• What is expected
Could you report every line from the entries that includes the word "getPage"?
** Opening Task inputs block **
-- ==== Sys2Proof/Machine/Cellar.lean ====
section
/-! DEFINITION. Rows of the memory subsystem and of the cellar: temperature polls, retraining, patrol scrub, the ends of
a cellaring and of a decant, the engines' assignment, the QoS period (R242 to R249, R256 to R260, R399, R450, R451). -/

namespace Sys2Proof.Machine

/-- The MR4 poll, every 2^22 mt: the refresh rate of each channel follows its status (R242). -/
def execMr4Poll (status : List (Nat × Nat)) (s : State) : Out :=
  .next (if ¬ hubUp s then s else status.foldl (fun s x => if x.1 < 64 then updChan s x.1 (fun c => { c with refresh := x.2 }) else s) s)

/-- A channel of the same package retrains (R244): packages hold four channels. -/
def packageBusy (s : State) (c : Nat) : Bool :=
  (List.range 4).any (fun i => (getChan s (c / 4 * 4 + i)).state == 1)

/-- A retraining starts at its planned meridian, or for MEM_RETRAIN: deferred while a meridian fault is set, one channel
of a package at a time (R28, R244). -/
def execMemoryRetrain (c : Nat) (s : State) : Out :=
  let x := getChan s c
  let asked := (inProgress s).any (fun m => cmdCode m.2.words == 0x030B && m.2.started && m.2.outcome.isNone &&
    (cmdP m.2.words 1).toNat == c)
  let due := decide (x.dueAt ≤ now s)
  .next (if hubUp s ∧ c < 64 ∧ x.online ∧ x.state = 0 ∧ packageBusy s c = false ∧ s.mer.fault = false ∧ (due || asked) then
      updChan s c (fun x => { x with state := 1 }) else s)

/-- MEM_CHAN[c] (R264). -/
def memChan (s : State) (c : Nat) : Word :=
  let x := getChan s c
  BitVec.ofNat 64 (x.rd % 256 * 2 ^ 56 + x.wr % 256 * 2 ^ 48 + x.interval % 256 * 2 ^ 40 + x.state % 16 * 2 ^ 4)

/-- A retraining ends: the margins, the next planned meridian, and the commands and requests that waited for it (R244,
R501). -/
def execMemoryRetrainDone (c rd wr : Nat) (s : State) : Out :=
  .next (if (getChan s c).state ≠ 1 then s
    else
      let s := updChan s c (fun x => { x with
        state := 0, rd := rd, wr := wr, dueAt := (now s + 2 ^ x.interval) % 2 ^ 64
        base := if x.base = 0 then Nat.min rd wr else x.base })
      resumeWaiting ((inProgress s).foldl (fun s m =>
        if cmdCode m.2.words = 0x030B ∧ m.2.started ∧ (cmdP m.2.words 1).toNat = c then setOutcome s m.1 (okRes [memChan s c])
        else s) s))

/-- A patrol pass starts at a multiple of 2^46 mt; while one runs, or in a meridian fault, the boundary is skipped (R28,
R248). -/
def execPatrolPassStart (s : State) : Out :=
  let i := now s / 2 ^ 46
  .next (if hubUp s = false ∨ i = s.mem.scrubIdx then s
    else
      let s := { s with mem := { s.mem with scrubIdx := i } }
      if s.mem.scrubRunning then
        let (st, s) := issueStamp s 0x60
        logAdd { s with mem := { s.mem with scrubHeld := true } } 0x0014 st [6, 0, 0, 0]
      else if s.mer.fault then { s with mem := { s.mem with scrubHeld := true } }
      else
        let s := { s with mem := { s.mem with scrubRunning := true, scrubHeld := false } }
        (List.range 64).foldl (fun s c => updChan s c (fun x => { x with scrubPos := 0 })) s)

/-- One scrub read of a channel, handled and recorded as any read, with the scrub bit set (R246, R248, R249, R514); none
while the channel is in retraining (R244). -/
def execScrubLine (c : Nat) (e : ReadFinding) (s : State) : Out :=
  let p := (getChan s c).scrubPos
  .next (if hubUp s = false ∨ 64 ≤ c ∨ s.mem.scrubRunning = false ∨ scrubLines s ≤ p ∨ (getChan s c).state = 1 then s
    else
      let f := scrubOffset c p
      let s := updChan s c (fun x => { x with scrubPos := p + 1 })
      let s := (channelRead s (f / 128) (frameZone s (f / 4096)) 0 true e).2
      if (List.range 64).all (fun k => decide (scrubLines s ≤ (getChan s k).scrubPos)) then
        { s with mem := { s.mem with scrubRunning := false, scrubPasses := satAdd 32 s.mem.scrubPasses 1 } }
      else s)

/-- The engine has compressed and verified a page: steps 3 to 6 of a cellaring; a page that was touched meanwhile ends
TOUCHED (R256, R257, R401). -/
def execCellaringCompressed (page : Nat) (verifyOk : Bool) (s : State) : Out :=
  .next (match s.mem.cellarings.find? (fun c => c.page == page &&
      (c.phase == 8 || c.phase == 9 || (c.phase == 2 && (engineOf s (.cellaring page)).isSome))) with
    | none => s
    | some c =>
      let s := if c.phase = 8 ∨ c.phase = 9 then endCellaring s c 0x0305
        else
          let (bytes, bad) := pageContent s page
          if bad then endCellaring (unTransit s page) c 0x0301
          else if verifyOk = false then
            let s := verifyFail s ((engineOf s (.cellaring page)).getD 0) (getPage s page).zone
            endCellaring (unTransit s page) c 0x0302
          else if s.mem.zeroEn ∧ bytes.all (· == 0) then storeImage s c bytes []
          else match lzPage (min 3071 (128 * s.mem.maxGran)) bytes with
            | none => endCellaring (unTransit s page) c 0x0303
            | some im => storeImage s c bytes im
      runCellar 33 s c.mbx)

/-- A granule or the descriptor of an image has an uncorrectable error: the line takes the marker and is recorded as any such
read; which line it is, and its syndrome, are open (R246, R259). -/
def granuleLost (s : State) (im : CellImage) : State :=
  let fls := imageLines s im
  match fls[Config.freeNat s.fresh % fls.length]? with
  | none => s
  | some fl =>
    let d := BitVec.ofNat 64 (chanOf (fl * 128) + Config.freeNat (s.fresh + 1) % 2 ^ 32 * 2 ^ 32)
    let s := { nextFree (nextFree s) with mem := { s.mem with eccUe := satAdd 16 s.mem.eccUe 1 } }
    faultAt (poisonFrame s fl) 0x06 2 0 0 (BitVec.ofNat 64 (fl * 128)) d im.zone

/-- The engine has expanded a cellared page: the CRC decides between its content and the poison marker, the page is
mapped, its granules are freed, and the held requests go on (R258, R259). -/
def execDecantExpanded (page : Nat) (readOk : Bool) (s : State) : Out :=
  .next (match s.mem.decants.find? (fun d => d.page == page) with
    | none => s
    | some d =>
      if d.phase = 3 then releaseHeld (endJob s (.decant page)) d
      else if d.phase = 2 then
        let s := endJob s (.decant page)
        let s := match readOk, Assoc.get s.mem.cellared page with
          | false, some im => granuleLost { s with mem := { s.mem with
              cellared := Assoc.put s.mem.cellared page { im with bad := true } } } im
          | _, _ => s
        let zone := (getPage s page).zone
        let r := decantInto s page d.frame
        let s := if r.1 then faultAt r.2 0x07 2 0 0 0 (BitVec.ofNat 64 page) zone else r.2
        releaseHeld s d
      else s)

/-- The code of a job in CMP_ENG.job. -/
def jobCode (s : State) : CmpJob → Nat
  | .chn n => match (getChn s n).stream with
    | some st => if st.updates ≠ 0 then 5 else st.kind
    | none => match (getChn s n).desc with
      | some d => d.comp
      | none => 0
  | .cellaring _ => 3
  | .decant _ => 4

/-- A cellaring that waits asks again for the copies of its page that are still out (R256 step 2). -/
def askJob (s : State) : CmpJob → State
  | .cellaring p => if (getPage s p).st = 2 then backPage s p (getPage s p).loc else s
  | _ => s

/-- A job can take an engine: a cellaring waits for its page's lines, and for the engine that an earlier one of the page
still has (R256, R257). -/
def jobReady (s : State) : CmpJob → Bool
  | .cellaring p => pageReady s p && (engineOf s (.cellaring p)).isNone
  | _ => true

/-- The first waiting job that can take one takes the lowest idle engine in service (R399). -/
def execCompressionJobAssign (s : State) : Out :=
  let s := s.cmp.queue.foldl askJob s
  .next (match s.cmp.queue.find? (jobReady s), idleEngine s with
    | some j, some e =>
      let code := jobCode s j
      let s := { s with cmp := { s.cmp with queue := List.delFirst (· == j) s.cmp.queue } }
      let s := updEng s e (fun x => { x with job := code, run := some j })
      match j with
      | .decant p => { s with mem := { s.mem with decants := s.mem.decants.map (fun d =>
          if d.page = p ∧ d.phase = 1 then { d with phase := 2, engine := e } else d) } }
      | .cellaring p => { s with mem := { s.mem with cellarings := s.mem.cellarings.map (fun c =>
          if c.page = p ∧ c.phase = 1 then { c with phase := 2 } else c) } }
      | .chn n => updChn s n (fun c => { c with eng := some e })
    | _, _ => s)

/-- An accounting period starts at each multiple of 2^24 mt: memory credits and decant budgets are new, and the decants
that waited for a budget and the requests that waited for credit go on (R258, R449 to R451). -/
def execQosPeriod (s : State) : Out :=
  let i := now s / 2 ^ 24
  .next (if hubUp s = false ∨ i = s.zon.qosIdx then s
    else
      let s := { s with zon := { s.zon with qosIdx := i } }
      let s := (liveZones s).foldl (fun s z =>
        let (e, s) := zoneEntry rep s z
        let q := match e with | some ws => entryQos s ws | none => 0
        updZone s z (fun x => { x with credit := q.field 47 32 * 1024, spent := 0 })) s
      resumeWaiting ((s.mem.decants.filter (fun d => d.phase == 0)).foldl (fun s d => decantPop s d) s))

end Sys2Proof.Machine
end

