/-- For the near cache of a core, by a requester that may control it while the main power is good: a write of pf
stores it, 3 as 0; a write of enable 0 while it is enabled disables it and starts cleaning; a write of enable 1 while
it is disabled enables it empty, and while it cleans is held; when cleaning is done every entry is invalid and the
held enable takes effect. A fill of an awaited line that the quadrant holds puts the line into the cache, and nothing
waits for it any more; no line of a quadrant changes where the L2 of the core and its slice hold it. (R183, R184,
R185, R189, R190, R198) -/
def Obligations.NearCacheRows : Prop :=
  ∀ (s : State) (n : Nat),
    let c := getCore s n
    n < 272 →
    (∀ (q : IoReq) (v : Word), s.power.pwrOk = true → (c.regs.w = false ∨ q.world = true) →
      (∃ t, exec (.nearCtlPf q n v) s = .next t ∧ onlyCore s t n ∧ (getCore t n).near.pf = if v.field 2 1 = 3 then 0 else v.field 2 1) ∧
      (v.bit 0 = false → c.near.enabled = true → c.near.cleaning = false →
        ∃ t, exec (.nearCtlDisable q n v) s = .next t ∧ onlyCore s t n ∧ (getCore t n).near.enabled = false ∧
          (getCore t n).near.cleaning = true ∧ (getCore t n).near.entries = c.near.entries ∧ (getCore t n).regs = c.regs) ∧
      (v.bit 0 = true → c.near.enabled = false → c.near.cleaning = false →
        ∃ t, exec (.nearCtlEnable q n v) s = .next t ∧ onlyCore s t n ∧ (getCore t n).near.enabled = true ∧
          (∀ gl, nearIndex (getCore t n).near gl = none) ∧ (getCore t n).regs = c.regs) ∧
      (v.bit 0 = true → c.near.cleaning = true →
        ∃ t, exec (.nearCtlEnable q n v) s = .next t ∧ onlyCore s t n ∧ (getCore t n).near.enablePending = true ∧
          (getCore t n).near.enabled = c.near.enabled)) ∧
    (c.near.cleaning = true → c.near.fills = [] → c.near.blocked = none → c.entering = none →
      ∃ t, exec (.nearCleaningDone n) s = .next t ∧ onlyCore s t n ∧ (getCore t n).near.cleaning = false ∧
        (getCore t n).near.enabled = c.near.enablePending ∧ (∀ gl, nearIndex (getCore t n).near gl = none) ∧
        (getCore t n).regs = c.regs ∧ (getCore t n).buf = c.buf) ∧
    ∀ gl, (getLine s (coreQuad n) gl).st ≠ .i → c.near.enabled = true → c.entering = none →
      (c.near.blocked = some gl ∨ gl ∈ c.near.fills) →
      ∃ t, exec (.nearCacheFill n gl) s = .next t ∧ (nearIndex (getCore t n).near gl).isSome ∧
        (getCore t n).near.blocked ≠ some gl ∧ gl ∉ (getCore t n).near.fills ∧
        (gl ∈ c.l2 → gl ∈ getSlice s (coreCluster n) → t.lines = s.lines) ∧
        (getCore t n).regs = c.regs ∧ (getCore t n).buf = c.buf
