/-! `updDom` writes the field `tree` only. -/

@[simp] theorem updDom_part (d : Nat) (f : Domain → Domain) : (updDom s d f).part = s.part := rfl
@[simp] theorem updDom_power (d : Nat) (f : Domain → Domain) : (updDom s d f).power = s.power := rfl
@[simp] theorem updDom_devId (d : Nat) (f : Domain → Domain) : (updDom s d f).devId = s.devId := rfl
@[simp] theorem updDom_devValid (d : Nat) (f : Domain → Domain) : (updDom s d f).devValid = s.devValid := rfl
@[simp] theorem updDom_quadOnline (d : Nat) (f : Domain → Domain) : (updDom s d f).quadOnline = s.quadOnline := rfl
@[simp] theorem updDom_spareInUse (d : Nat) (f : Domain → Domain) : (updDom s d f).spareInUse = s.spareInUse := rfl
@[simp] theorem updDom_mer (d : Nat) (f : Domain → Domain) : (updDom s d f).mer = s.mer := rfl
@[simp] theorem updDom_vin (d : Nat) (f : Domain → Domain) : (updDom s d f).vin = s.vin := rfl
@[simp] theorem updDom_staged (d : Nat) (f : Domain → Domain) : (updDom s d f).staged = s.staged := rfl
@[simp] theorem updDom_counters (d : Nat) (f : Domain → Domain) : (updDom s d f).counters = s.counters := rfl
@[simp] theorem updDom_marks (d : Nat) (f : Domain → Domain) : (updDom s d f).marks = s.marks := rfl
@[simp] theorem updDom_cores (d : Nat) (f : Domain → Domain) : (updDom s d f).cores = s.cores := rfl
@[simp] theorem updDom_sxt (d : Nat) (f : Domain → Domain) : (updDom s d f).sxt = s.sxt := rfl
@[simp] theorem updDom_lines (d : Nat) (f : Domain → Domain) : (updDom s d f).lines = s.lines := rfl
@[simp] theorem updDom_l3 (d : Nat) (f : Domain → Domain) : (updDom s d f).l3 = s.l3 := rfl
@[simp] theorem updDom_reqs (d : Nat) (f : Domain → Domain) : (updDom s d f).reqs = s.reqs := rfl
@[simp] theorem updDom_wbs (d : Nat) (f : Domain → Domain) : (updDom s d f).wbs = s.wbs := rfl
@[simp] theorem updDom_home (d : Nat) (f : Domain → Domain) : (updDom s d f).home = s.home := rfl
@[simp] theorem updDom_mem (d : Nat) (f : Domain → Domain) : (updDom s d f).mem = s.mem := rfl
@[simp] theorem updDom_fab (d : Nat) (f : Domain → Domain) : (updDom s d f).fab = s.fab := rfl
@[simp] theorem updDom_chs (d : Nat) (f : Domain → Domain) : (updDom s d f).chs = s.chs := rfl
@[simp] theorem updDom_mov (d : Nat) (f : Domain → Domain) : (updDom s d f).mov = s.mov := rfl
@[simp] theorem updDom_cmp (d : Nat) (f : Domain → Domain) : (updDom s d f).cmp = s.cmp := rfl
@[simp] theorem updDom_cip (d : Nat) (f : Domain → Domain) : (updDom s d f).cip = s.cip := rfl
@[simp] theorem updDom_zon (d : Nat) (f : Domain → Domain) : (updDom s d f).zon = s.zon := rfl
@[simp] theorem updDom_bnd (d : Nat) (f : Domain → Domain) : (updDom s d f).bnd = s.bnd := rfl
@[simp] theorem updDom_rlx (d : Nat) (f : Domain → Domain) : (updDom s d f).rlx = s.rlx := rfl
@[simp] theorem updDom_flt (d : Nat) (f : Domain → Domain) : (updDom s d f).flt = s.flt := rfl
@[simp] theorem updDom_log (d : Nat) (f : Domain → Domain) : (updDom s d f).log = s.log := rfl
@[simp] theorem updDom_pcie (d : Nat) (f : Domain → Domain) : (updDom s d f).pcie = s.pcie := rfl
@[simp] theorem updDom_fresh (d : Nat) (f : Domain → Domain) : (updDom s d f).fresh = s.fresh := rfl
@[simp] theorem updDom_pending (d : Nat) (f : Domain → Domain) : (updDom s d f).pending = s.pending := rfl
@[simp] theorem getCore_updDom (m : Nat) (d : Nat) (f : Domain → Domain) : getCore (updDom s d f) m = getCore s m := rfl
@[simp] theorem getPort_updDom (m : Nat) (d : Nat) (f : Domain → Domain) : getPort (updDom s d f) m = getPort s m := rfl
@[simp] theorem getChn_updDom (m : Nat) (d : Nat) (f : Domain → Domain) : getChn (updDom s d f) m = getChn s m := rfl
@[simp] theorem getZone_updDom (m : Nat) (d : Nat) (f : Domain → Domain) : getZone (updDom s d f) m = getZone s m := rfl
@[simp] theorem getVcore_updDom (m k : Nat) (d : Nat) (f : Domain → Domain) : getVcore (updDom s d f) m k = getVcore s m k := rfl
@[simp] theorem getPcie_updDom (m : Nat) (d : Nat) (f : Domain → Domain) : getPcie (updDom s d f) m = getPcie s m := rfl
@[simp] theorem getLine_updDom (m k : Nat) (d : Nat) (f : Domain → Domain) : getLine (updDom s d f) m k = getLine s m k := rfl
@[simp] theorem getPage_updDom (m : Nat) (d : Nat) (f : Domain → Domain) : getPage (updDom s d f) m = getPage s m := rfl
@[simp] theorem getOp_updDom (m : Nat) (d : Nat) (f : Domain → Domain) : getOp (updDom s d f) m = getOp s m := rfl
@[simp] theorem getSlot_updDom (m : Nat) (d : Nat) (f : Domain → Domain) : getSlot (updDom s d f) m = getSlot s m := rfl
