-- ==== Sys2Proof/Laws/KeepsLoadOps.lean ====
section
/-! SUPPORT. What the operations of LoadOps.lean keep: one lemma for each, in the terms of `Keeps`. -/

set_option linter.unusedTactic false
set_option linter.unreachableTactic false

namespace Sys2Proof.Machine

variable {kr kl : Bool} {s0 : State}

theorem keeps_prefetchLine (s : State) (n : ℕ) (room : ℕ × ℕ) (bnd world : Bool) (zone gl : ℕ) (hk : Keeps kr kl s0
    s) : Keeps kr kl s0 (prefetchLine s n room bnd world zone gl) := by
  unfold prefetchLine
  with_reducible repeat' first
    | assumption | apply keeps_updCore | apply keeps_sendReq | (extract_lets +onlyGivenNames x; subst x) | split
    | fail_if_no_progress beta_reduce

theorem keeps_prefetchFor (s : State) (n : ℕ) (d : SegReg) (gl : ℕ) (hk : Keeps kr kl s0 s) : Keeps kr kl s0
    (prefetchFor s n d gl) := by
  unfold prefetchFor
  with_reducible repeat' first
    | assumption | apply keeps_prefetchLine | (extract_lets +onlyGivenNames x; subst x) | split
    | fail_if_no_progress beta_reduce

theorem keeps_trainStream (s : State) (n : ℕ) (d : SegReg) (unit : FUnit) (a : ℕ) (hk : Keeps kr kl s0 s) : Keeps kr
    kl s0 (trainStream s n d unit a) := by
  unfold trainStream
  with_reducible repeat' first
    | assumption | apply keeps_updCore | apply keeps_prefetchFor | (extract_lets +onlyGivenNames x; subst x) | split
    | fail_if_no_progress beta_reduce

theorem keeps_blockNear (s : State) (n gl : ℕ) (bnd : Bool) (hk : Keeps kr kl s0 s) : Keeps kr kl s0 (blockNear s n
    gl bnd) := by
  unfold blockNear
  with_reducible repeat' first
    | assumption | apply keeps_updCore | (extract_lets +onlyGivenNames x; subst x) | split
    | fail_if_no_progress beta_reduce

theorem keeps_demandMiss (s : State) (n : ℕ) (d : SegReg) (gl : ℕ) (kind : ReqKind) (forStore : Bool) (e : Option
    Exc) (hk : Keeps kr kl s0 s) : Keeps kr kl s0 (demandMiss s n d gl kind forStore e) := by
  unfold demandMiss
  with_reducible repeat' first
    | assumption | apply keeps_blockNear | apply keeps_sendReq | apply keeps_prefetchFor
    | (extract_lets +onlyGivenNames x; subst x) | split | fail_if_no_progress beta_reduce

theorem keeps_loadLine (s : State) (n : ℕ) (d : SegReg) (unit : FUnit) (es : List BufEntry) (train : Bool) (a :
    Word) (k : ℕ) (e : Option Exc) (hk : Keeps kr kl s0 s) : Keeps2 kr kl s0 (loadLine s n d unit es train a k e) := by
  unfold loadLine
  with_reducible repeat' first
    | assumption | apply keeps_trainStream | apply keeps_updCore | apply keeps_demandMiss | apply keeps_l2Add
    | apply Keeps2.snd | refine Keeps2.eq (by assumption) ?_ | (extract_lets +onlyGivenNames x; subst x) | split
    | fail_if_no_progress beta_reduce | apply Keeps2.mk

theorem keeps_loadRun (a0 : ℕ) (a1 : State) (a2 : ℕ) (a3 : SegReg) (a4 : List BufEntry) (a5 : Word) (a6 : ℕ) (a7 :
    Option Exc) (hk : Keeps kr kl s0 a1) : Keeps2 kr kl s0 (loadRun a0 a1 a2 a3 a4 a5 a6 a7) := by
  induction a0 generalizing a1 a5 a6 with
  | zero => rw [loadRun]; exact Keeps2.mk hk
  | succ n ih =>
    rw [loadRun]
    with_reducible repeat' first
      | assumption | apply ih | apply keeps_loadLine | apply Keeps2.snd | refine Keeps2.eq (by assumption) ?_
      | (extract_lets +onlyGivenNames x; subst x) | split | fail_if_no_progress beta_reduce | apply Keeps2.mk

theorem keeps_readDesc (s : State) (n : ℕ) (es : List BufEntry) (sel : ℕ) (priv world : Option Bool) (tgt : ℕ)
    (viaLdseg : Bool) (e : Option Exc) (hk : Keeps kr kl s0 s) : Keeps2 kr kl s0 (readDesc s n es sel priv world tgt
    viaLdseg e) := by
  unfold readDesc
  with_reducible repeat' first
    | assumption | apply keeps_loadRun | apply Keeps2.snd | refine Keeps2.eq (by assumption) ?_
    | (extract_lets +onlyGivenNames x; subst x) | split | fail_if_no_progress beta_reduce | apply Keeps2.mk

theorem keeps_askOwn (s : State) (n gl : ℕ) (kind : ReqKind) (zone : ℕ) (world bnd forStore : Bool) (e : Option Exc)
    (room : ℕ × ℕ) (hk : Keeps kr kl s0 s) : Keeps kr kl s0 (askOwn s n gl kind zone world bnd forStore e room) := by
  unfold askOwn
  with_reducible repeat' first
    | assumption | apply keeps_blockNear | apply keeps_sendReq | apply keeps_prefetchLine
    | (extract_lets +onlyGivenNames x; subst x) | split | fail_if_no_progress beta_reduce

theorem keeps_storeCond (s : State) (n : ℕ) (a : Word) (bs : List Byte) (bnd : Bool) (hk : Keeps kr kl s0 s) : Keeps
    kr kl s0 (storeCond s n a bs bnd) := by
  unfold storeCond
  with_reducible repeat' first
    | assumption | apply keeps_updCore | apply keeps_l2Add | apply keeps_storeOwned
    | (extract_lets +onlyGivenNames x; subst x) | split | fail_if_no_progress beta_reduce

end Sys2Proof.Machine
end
** Closing Task inputs block **
• Exercise solution
            let s := verifyFail s ((engineOf s (.cellaring page)).getD 0) (getPage s page).zone
        let zone := (getPage s page).zone
  | .cellaring p => if (getPage s p).st = 2 then backPage s p (getPage s p).loc else s
@[simp] theorem getPage_updDom (m : Nat) (d : Nat) (f : Domain → Domain) : getPage (updDom s d f) m = getPage s m := rfl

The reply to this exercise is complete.